The toque macaques of Polonnaruwa, who shot to fame through many internationally acclaimed documentaries, are part of the longest-running study of primates in the world. Kumudini Hettiarachchi reports.

Jr, Sirima and Hema are just a few of the 4,000, with no two having the same name. They are named after politicians, famous people, family and friends. Two brothers are called Ponnam and Peruma, after Cyril Ponnamperuma, the founding head of the Institute of Fundamental Studies (IFS).

Who are they? They are the toque macaques (Macaca sinica) who roam the ancient citadel of Polonnaruwa, the second capital of Ceylon, with whom any visitor to the area is familiar. For they are part of the landscape, gambolling across the pleasure gardens of the kings, with the babies clinging on to their mothers’ under-bellies or peering inquisitively at the human intruders, while perched on a pillar centuries old.

Conceding that it is inevitable to have favourites, top primatologist Dr. Wolfgang Dittus, better known as ‘Wanduru Mahattaya’ (Monkey Gentleman) mentions ‘Not so’, a male which was “not so strong or not so weak”, ‘Hema’, a red-faced female, ‘Stumpy’, a male with a short tail and ‘Saf’, a young female whose entire life he and his team have followed from youth to breeding age and on to old age. “One was even called Lal, after a former girlfriend,” he adds smilingly and when asked whether Jr was a wily one, quickly replies that he was an “innocent fellow who died young”.

And what’s special about these simian cousins of ours in Polonnaruwa is that they are part of the longest-running study of primates in the world being carried out by the Smithsonian Institution in Washington DC, America.

The study is being conducted by Dr. Dittus, Research Biologist for the Smithsonian Institution and Senior Visiting Scientist of the Institute of Fundamental Studies, Kandy, along with a local team headed by Sunil Gunathilake who has been with the programme for 20 years.

These are also the very same monkeys who have shot to fame through many international film documentaries on Discovery Channel, BBC Natural History World and Animal Planet. The latest is ‘Dark Days in Monkey City’ (2009) produced for Animal Planet while some of the others are ‘Temple Troop’, winner of 12 international awards (1997) and ‘Life of Mammals: Social Climbers’ with David Attenborough (2002) both for BBC Natural World.

‘Dark Days in Monkey City’ is about many troops of macaques who fight for dominance in Polonnaruwa. Using the semi-animated graphic-novel visual, it is like ‘300’ and ‘Sin City’, says Dr. Dittus.

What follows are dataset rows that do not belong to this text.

-- ==== Sys2Proof/Machine/Memory.lean ====
section
/-! DEFINITION. The window as sparse memory: reading and writing one cell, and the canonical form
(spec/44_window_crc.md R260, spec/10_state.md R40). -/

namespace Sys2Proof.Machine

/-- The canonical form: indices strictly rising, every index below 32768. An unlisted cell holds no value, so no listed
byte equals what an unlisted cell reads as. -/
def Memory.wf (m : Memory) : Bool :=
  decide (m.Pairwise (fun x y => x.1 < y.1)) && m.all (fun x => decide (x.1 < Config.windowSize))

/-- The byte in cell `a`, or no value (spec/10_state.md R40). -/
def Memory.read : Memory → Nat → Option Byte
  | [], _ => none
  | (x, y) :: m, a => if a = x then some y else Memory.read m a

/-- The window with byte `b` in cell `a`; every other cell is kept. -/
def Memory.write : Memory → Nat → Byte → Memory
  | [], a, b => [(a, b)]
  | (x, y) :: m, a, b =>
    if a < x then (a, b) :: (x, y) :: m
    else if a = x then (a, b) :: m
    else (x, y) :: Memory.write m a b

end Sys2Proof.Machine
end

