/-- spec/45_host.md R286, spec/44_window_crc.md R269: CHECK, accepted in DONE only, the CRC compared first. -/
def Obligations.CheckCommand : Prop :=
  (∀ s : State, s.state = .done →
    exec .check s = .next ({ s with reject := false } : State).compareTrailer) ∧
  (∀ s : State, s.state ≠ .done → exec .check s = .next { s with reject := true }) ∧
  ∀ s : State,
    (s.crcState ^^^ 0xFFFFFFFF#32 ≠ s.declCrc → s.compareTrailer = raiseError .crcMismatch .trailerCrc .none s) ∧
    (s.crcState ^^^ 0xFFFFFFFF#32 = s.declCrc → s.count ≠ s.declLen →
      s.compareTrailer = raiseError .lengthMismatch .trailerLen .none s) ∧
    (s.crcState ^^^ 0xFFFFFFFF#32 = s.declCrc → s.count = s.declLen → s.compareTrailer = { s with verified := true })

/-- spec/45_host.md R287, spec/20_memory.md R64: CHECK_TRAILER, the command and the action of `C_TRAILER`: byte `TIDX` of
the trailer replaces byte `TIDX` of `DECL_CRC` (0 to 3) or byte `TIDX - 4` of `DECL_LEN` (4 to 7), low byte first, and the
eighth byte ends in a CHECK. That the action makes no alignment is log entry 16. -/
def Obligations.CheckTrailerCommand : Prop :=
  (∀ s : State, s.state = .done →
    exec (.checkTrailer .command) s =
      .next { s with reject := false, core.tidx := 0, core.phase := .cTrailer, state := .busy }) ∧
  (∀ s : State, s.Ready .cTrailer 8 → coreStep s = exec (.checkTrailer (.byte (s.field 8))) (s.took 8)) ∧
  (∀ (s : State) (b : Byte), s.core.tidx.toNat < 4 →
    exec (.checkTrailer (.byte b)) s =
      .next { s with declCrc := setByte s.declCrc s.core.tidx.toNat b, core.tidx := s.core.tidx + 1 }) ∧
  (∀ (s : State) (b : Byte), 4 ≤ s.core.tidx.toNat → s.core.tidx.toNat < 7 →
    exec (.checkTrailer (.byte b)) s =
      .next { s with declLen := setByte s.declLen (s.core.tidx.toNat - 4) b, core.tidx := s.core.tidx + 1 }) ∧
  (∀ (s : State) (b : Byte), s.core.tidx = 7 →
    exec (.checkTrailer (.byte b)) s =
      .next
        (State.compareTrailer
          { s with declLen := setByte s.declLen 3 b, core.tidx := 8, core.phase := .xDone, state := .done })) ∧
  ∀ (v : Word) (b : Byte) (k j : Nat), k < 4 → j < 4 →
    (setByte v k b).extractLsb' (8 * j) 8 = if j = k then b else v.extractLsb' (8 * j) 8

/-! ## Steps and the bit reader -/

/-- spec/45_host.md R292, spec/20_memory.md R68: a step is the turn at the head of the agenda, the core's where there is
none (log entry 1), and the core changes nothing unless `STATE = BUSY` (log entry 2). -/
def Obligations.TurnsAndScheduling : Prop :=
  ∀ s : State,
    (s.agenda = [] → step s = coreStep s) ∧
    (∀ rest, s.agenda = .core :: rest → step s = coreStep { s with agenda := rest }) ∧
    (∀ a rest, s.agenda = .host a :: rest → step s = hostStep a { s with agenda := rest }) ∧
    (s.state ≠ .busy → coreStep s = .next s)

/-- spec/00_scope.md R10, spec/30_encoding.md R89, spec/40_bitreader.md R101: where the bits the action requires decode to
an instruction, the core's step is that instruction's meaning, applied to the state with the bits removed; a write of
`CMD` is the meaning of the command its word decodes to. The instruction is well formed. spec/45_host.md R285, R287: that
`C_RDBYTE` aligns before it asks for its bits, and that `C_TRAILER`, like every other phase, does nothing before it asks, is
log entry 16. -/
def Obligations.StepRunsDecodedInstruction : Prop :=
  (∀ (s : State) (rest : List Turn) (c : Ctx) (i : Instr) (k : Nat), s.state = .busy → State.ctx s = some c →
    s.prepared.needed ≤ s.prepared.core.bitcnt.toNat → decode c s.prepared.instrBits = .ok (i, k) →
    i.wf = true ∧
    step { s with agenda := .core :: rest } =
      exec i ({ s.prepared with inWait := false, agenda := rest } : State).consumed) ∧
  (∀ (s : State) (rest : List Turn) (v : Word),
    step { s with agenda := .host (.write 0 .word v) :: rest } =
      exec (decodeCommand v) { s with agenda := rest }) ∧
  ∀ s : State,
    (s.core.phase ≠ .cRdbyte → s.prepared = s) ∧ (s.core.phase = .cRdbyte → s.prepared = s.alignToByte)

/-- spec/40_bitreader.md R100, R103, R104, R105: the bits each phase's action requires, and what the core's step is where
fewer are held: a fetch, a truncation, an I/O error or a hold. That a raise clears `IN_WAIT` is log entry 6, that
`C_RDBYTE` aligns first log entry 16. -/
def Obligations.NeedBitsFetchesOrHolds : Prop :=
  (∀ s : State,
    (s.core.phase = .hBfinal → s.needed = 1) ∧ (s.core.phase = .hBtype → s.needed = 2) ∧
    (s.core.phase = .sLen ∨ s.core.phase = .sNlen → s.needed = 16) ∧
    (s.core.phase = .sCopy ∨ s.core.phase = .cRdbyte ∨ s.core.phase = .cTrailer → s.needed = 8) ∧
    (s.core.phase = .dHlit ∨ s.core.phase = .dHdist → s.needed = 5) ∧ (s.core.phase = .dHclen → s.needed = 4) ∧
    (s.core.phase = .dCllen → s.needed = 3) ∧
    (s.core.phase = .dRepeat → s.needed = if s.core.rsym = 16 then 2 else if s.core.rsym = 17 then 3 else 7) ∧
    (s.core.phase = .dLensym → s.needed = if s.core.tblCl.status = .empty then 0 else 1) ∧
    (s.core.phase = .lSym → s.needed = if (State.litTable s).status = .empty then 0 else 1) ∧
    (s.core.phase = .lDsym → s.needed = if (State.distTable s).status = .empty then 0 else 1) ∧
    (∀ x base, s.core.phase = .lLenx → lengthRow s.core.msym.toNat = some (x, base) → s.needed = x) ∧
    (∀ x base, s.core.phase = .lDistx → distanceRow s.core.dsym.toNat = some (x, base) → s.needed = x) ∧
    (s.core.phase = .dClbuild ∨ s.core.phase = .dBuild ∨ s.core.phase = .lCopy ∨ s.core.phase = .fEnd → s.needed = 0)) ∧
  ∀ s : State, s.state = .busy → s.prepared.core.bitcnt.toNat < s.prepared.needed →
    (∀ b rest, s.inq = b :: rest →
      coreStep s =
        .next
          { s.prepared with
            inq := rest, inWait := false
            core.bitbuf := s.prepared.core.bitbuf ||| (b.setWidth 64 <<< s.prepared.core.bitcnt.toNat)
            core.bitcnt := s.prepared.core.bitcnt + 8
            core.inBytesTotal := s.core.inBytesTotal + 1 }) ∧
    (s.inq = [] → s.interm = .eof →
      coreStep s = .next (raiseError .truncatedInput .eof .none { s.prepared with inWait := false })) ∧
    (s.inq = [] → s.interm = .ioErr →
      coreStep s = .next (raiseError .ioError .io .none { s.prepared with inWait := false })) ∧
    (s.inq = [] → s.interm = .none → coreStep s = .next { s.prepared with inWait := true })

/-- spec/40_bitreader.md R101, R106, spec/20_memory.md R61: `GetBits` returns the next bits, the first read as bit 0, and
removes exactly them; `AlignToByte` removes the rest of the current byte; a fetch does not change the stream still to be
read: the byte's bits follow the held ones, least significant first. -/
def Obligations.BitReaderOrder : Prop :=
  ((∀ (s : State) (n : Nat), n ≤ s.core.bitcnt.toNat →
     natOfBits (s.heldBits.take n) = (s.field n).toNat ∧ (s.took n).heldBits = s.heldBits.drop n ∧
     (s.took n).core.bitcnt.toNat = s.core.bitcnt.toNat - n) ∧
   ∀ s : State,
     s.alignToByte =
       { s with
         core.bitbuf := s.core.bitbuf >>> (s.core.bitcnt.toNat % 8)
         core.bitcnt := s.core.bitcnt - BitVec.ofNat 6 (s.core.bitcnt.toNat % 8) } ∧
     s.alignToByte.heldBits = s.heldBits.drop (s.core.bitcnt.toNat % 8) ∧
     s.alignToByte.core.bitcnt.toNat = 8 * (s.core.bitcnt.toNat / 8) ∧
     (s.core.bitcnt.toNat % 8 = 0 → s.alignToByte = s)) ∧
  (∀ (s : State) (b : Byte) (rest : List Byte), s.core.bitbuf.toNat < 2 ^ s.core.bitcnt.toNat →
     s.core.bitcnt.toNat + 8 < 64 → s.inq = b :: rest → (fetchByte b rest s).pendingBits = s.pendingBits)

/-- spec/10_state.md R24, R22: in a state that meets the invariant, a core step that does not raise only moves forward in
the stream: what is left to read is what was left, without its first bits, at most the bits the action requires and the
rest of a byte, and `BITPOS`, taken from the unwrapped byte count, increases by exactly as many; `BITCNT` stays below 24. -/
def Obligations.StreamPositionOnlyAdvances : Prop :=
  ∀ s t : State, s.Inv → s.state = .busy → coreStep s = .next t → t.state ≠ .error →
    (∃ k, k ≤ s.needed + 7 ∧ t.pendingBits = s.pendingBits.drop k ∧ t.bitPos = s.bitPos + k) ∧
    t.core.bitcnt.toNat < 24

/-- spec/45_host.md R290, spec/20_memory.md R72: the core takes bytes from the head of `INQ` only, at most one a step, and
`IN_BYTES` counts them, modulo 2^32; it never changes `INTERM`. -/
def Obligations.BytesTakenInPushOrder : Prop :=
  ∀ s t : State, coreStep s = .next t →
    t.interm = s.interm ∧
    ((t.inq = s.inq ∧ (t.state = .error ∨ t.core.inBytesTotal = s.core.inBytesTotal)) ∨
      ∃ b, s.inq = b :: t.inq ∧ t.core.inBytesTotal = s.core.inBytesTotal + 1 ∧
        t.core.inBytes = s.core.inBytes + 1)

/-- spec/41_huffman.md R131, R132, R133, spec/42_block.md R165, spec/43_symbols.md R180, R214: one code bit of a symbol
decode. A table that is EMPTY raises before any bit is read; a code that is complete runs its symbol's instruction;
`maxlen` bits that match nothing raise; anything else stays in the phase with one more code bit. That a raise clears
`IN_WAIT` is log entry 6. -/
def Obligations.DecodeReadsOneCodeBit : Prop :=
  (∀ s : State,
    (s.core.phase = .dLensym → State.ctx s = some (.symbol .cl s.core.tblCl s.core.hcode s.core.hcnt)) ∧
    (s.core.phase = .lSym →
      State.ctx s =
        some (.symbol .ll (if s.core.curLit = .fixed then fixedLit else s.core.tblLit) s.core.hcode s.core.hcnt)) ∧
    (s.core.phase = .lDsym →
      State.ctx s =
        some (.symbol .dist (if s.core.curDist = .fixed then fixedDist else s.core.tblDist) s.core.hcode s.core.hcnt))) ∧
  (∀ (s : State) (a : Alphabet) (t : Table), s.state = .busy →
    State.ctx s = some (.symbol a t s.core.hcode s.core.hcnt) → t.status = .empty →
    coreStep s = .next (raiseError .badHuffmanTable .emptyTable a.errTable { s with inWait := false })) ∧
  (∀ (s : State) (a : Alphabet) (t : Table), s.state = .busy → 1 ≤ s.core.bitcnt.toNat →
    State.ctx s = some (.symbol a t s.core.hcode s.core.hcnt) → t.status ≠ .empty →
    (∀ e i, e ∈ t.codes → t.lookup e.len e.code = some e.sym → e.len = (s.core.hcnt + 1).toNat →
      e.code = ((s.core.hcode <<< 1) ||| (s.field 1).setWidth 15).toNat → symbolInstr a e.sym = some i →
      coreStep s =
        exec i
          { s.took 1 with
            core.hcode := (s.core.hcode <<< 1) ||| (s.field 1).setWidth 15, core.hcnt := s.core.hcnt + 1 }) ∧
    ((∀ e, e ∈ t.codes →
        ¬ (e.len = (s.core.hcnt + 1).toNat ∧ e.code = ((s.core.hcode <<< 1) ||| (s.field 1).setWidth 15).toNat)) →
      ((s.core.hcnt + 1).toNat = t.maxlen →
        coreStep s = .next (raiseError .badHuffmanTable .invalidCode a.errTable { s with inWait := false })) ∧
      ((s.core.hcnt + 1).toNat ≠ t.maxlen →
        coreStep s =
          .next
            { s.took 1 with
              core.hcode := (s.core.hcode <<< 1) ||| (s.field 1).setWidth 15, core.hcnt := s.core.hcnt + 1 })))

/-! ## Encodings and Huffman codes -/

/-- spec/30_encoding.md R80 to R91: decoding an encoded instruction gives it back, whatever bits follow, for every
instruction of every format; a symbol's context is the start of a decode with a table that `Build` gives (any lengths up
to 15 that are not over-subscribed). -/
def Obligations.DecodeOfEncode : Prop :=
  ∀ (c : Ctx) (i : Instr) (rest : List Bool), i.fits c = true →
    (∀ a t h n, c = .symbol a t h n →
      h = 0 ∧ n = 0 ∧ ∃ lens, (∀ l, l ∈ lens → l ≤ 15) ∧ tableStatus lens ≠ .oversub ∧ t = buildTable lens) →
    decode c (encode c i ++ rest) = .ok (i, (encode c i).length)

/-- spec/30_encoding.md R89: the bits a decode takes are the encoding of the instruction it gives, so each instruction has
one encoding in its context. -/
def Obligations.EncodeOfDecode : Prop :=
  ∀ (c : Ctx) (i : Instr) (k : Nat) (bits : List Bool), decode c bits = .ok (i, k) →
    (∀ a t h n, c = .symbol a t h n →
      h = 0 ∧ n = 0 ∧ ∃ lens, (∀ l, l ∈ lens → l ≤ 15) ∧ tableStatus lens ≠ .oversub ∧ t = buildTable lens) →
    k ≤ bits.length ∧ i.fits c = true ∧ encode c i = bits.take k

/-- spec/30_encoding.md R81 to R88: words written out from the encodings decode to their instructions, first bit read on
the left: one or more of every format. -/
def Obligations.SpecWordsDecode : Prop :=
  decode .header [true, false, false] = .ok (.blkStored true, 3) ∧
  decode .header [false, true, false] = .ok (.blkFixed false, 3) ∧
  decode .header [true, false, true] = .ok (.blkDynamic true, 3) ∧
  decode .header [true, true, true] = .ok (.blkReserved true, 3) ∧
  decode .storedLen [true, true, false, false, false, false, false, false,
    false, false, false, false, false, false, false, false] = .ok (.stored (.len 3), 16) ∧
  decode .hlit [false, false, true, false, false] = .ok (.dynhdr (.hlit 4), 5) ∧
  decode (.repeatExtra 18) [true, true, true, true, true, true, true] = .ok (.clRepZeroL (.extra 127), 7) ∧
  decode (.symbol .ll fixedLit 0 0) [true, false, false, true, false, false, false, true] = .ok (.lit 97, 8) ∧
  decode (.symbol .ll fixedLit 0 0) [true, true, true, true, true, true, true, true, true] = .ok (.lit 255, 9) ∧
  decode (.symbol .ll fixedLit 0 0) [false, false, false, false, false, false, false] = .ok (.eob, 7) ∧
  decode (.symbol .ll fixedLit 0 0) [true, true, false, false, false, true, true, false] = .ok (.llInvalid286, 8) ∧
  decode (.symbol .ll fixedLit 0 0) [true, true, false, false, false, true, true, true] = .ok (.llInvalid287, 8) ∧
  decode (.distExtra 4) [true] = .ok (.dist4 (.extra 1), 1)
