/-! ### `beginRepeat` -/

@[simp] theorem State.beginRepeat_core (r : BitVec 5) (s : State) :
    (s.beginRepeat r).core = { s.core with rsym := r, phase := .dRepeat } := rfl
@[simp] theorem State.beginRepeat_state (r : BitVec 5) (s : State) : (s.beginRepeat r).state = s.state := rfl
@[simp] theorem State.beginRepeat_finalFlush (r : BitVec 5) (s : State) :
    (s.beginRepeat r).finalFlush = s.finalFlush := rfl
@[simp] theorem State.beginRepeat_verified (r : BitVec 5) (s : State) : (s.beginRepeat r).verified = s.verified := rfl
@[simp] theorem State.beginRepeat_reject (r : BitVec 5) (s : State) : (s.beginRepeat r).reject = s.reject := rfl
@[simp] theorem State.beginRepeat_inWait (r : BitVec 5) (s : State) : (s.beginRepeat r).inWait = s.inWait := rfl
@[simp] theorem State.beginRepeat_crcState (r : BitVec 5) (s : State) : (s.beginRepeat r).crcState = s.crcState := rfl
@[simp] theorem State.beginRepeat_count (r : BitVec 5) (s : State) : (s.beginRepeat r).count = s.count := rfl
@[simp] theorem State.beginRepeat_errCode (r : BitVec 5) (s : State) : (s.beginRepeat r).errCode = s.errCode := rfl
@[simp] theorem State.beginRepeat_errDetail (r : BitVec 5) (s : State) :
    (s.beginRepeat r).errDetail = s.errDetail := rfl
@[simp] theorem State.beginRepeat_errTable (r : BitVec 5) (s : State) : (s.beginRepeat r).errTable = s.errTable := rfl
@[simp] theorem State.beginRepeat_declCrc (r : BitVec 5) (s : State) : (s.beginRepeat r).declCrc = s.declCrc := rfl
@[simp] theorem State.beginRepeat_declLen (r : BitVec 5) (s : State) : (s.beginRepeat r).declLen = s.declLen := rfl
@[simp] theorem State.beginRepeat_flushLen (r : BitVec 5) (s : State) : (s.beginRepeat r).flushLen = s.flushLen := rfl
@[simp] theorem State.beginRepeat_config (r : BitVec 5) (s : State) : (s.beginRepeat r).config = s.config := rfl
@[simp] theorem State.beginRepeat_window (r : BitVec 5) (s : State) : (s.beginRepeat r).window = s.window := rfl
@[simp] theorem State.beginRepeat_inq (r : BitVec 5) (s : State) : (s.beginRepeat r).inq = s.inq := rfl
@[simp] theorem State.beginRepeat_interm (r : BitVec 5) (s : State) : (s.beginRepeat r).interm = s.interm := rfl
@[simp] theorem State.beginRepeat_outlog (r : BitVec 5) (s : State) : (s.beginRepeat r).outlog = s.outlog := rfl
@[simp] theorem State.beginRepeat_agenda (r : BitVec 5) (s : State) : (s.beginRepeat r).agenda = s.agenda := rfl
@[simp] theorem State.beginRepeat_reply (r : BitVec 5) (s : State) : (s.beginRepeat r).reply = s.reply := rfl
@[simp] theorem State.beginRepeat_draws (r : BitVec 5) (s : State) : (s.beginRepeat r).draws = s.draws := rfl

/-! ### `fetchByte` -/

@[simp] theorem fetchByte_core (b : Byte) (rest : List Byte) (s : State) :
    (fetchByte b rest s).core =
    { s.core with
      bitbuf := s.core.bitbuf ||| (b.setWidth 64 <<< s.core.bitcnt.toNat)
      bitcnt := s.core.bitcnt + 8, inBytesTotal := s.core.inBytesTotal + 1 } := rfl
@[simp] theorem fetchByte_state (b : Byte) (rest : List Byte) (s : State) :
    (fetchByte b rest s).state = s.state := rfl
@[simp] theorem fetchByte_finalFlush (b : Byte) (rest : List Byte) (s : State) :
    (fetchByte b rest s).finalFlush = s.finalFlush := rfl
@[simp] theorem fetchByte_verified (b : Byte) (rest : List Byte) (s : State) :
    (fetchByte b rest s).verified = s.verified := rfl
@[simp] theorem fetchByte_reject (b : Byte) (rest : List Byte) (s : State) :
    (fetchByte b rest s).reject = s.reject := rfl
@[simp] theorem fetchByte_inWait (b : Byte) (rest : List Byte) (s : State) :
    (fetchByte b rest s).inWait = false := rfl
@[simp] theorem fetchByte_crcState (b : Byte) (rest : List Byte) (s : State) :
    (fetchByte b rest s).crcState = s.crcState := rfl
@[simp] theorem fetchByte_count (b : Byte) (rest : List Byte) (s : State) :
    (fetchByte b rest s).count = s.count := rfl
@[simp] theorem fetchByte_errCode (b : Byte) (rest : List Byte) (s : State) :
    (fetchByte b rest s).errCode = s.errCode := rfl
@[simp] theorem fetchByte_errDetail (b : Byte) (rest : List Byte) (s : State) :
    (fetchByte b rest s).errDetail = s.errDetail := rfl
@[simp] theorem fetchByte_errTable (b : Byte) (rest : List Byte) (s : State) :
    (fetchByte b rest s).errTable = s.errTable := rfl
@[simp] theorem fetchByte_declCrc (b : Byte) (rest : List Byte) (s : State) :
    (fetchByte b rest s).declCrc = s.declCrc := rfl
@[simp] theorem fetchByte_declLen (b : Byte) (rest : List Byte) (s : State) :
    (fetchByte b rest s).declLen = s.declLen := rfl
@[simp] theorem fetchByte_flushLen (b : Byte) (rest : List Byte) (s : State) :
    (fetchByte b rest s).flushLen = s.flushLen := rfl
@[simp] theorem fetchByte_config (b : Byte) (rest : List Byte) (s : State) :
    (fetchByte b rest s).config = s.config := rfl
@[simp] theorem fetchByte_window (b : Byte) (rest : List Byte) (s : State) :
    (fetchByte b rest s).window = s.window := rfl
@[simp] theorem fetchByte_inq (b : Byte) (rest : List Byte) (s : State) : (fetchByte b rest s).inq = rest := rfl
@[simp] theorem fetchByte_interm (b : Byte) (rest : List Byte) (s : State) :
    (fetchByte b rest s).interm = s.interm := rfl
@[simp] theorem fetchByte_outlog (b : Byte) (rest : List Byte) (s : State) :
    (fetchByte b rest s).outlog = s.outlog := rfl
@[simp] theorem fetchByte_agenda (b : Byte) (rest : List Byte) (s : State) :
    (fetchByte b rest s).agenda = s.agenda := rfl
@[simp] theorem fetchByte_reply (b : Byte) (rest : List Byte) (s : State) :
    (fetchByte b rest s).reply = s.reply := rfl
@[simp] theorem fetchByte_draws (b : Byte) (rest : List Byte) (s : State) :
    (fetchByte b rest s).draws = s.draws := rfl

end Sys2Proof.Machine
end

Having spent his childhood in Germany where he was born and getting his first degree from McGill University in Canada, Dr. Dittus, who was looking to do a study on primates, was the last person to join the Primate Biology Programme (PBP) of the Smithsonian.

Nobody wanted to do the macaques, he says, when asked why he decided to spend the better part of his life here in Sri Lanka studying these monkeys, “because ‘my fellows’ are considered ugly compared to other good-looking types such as the grey langur”. The macaque is endemic to Sri Lanka and is known locally as rilawa.

By the time he joined the PBP, Dr. Dittus was already heavily involved in studying animal communications such as the development of song in birds. “But communication among primates is more complex and the macaques are socially very active.”

It was way back in 1968 that he set up base in Polonnaruwa to study the troops of macaques which rule the ruins there, observing them, identifying them as individuals and taking meticulous notes on their behaviour.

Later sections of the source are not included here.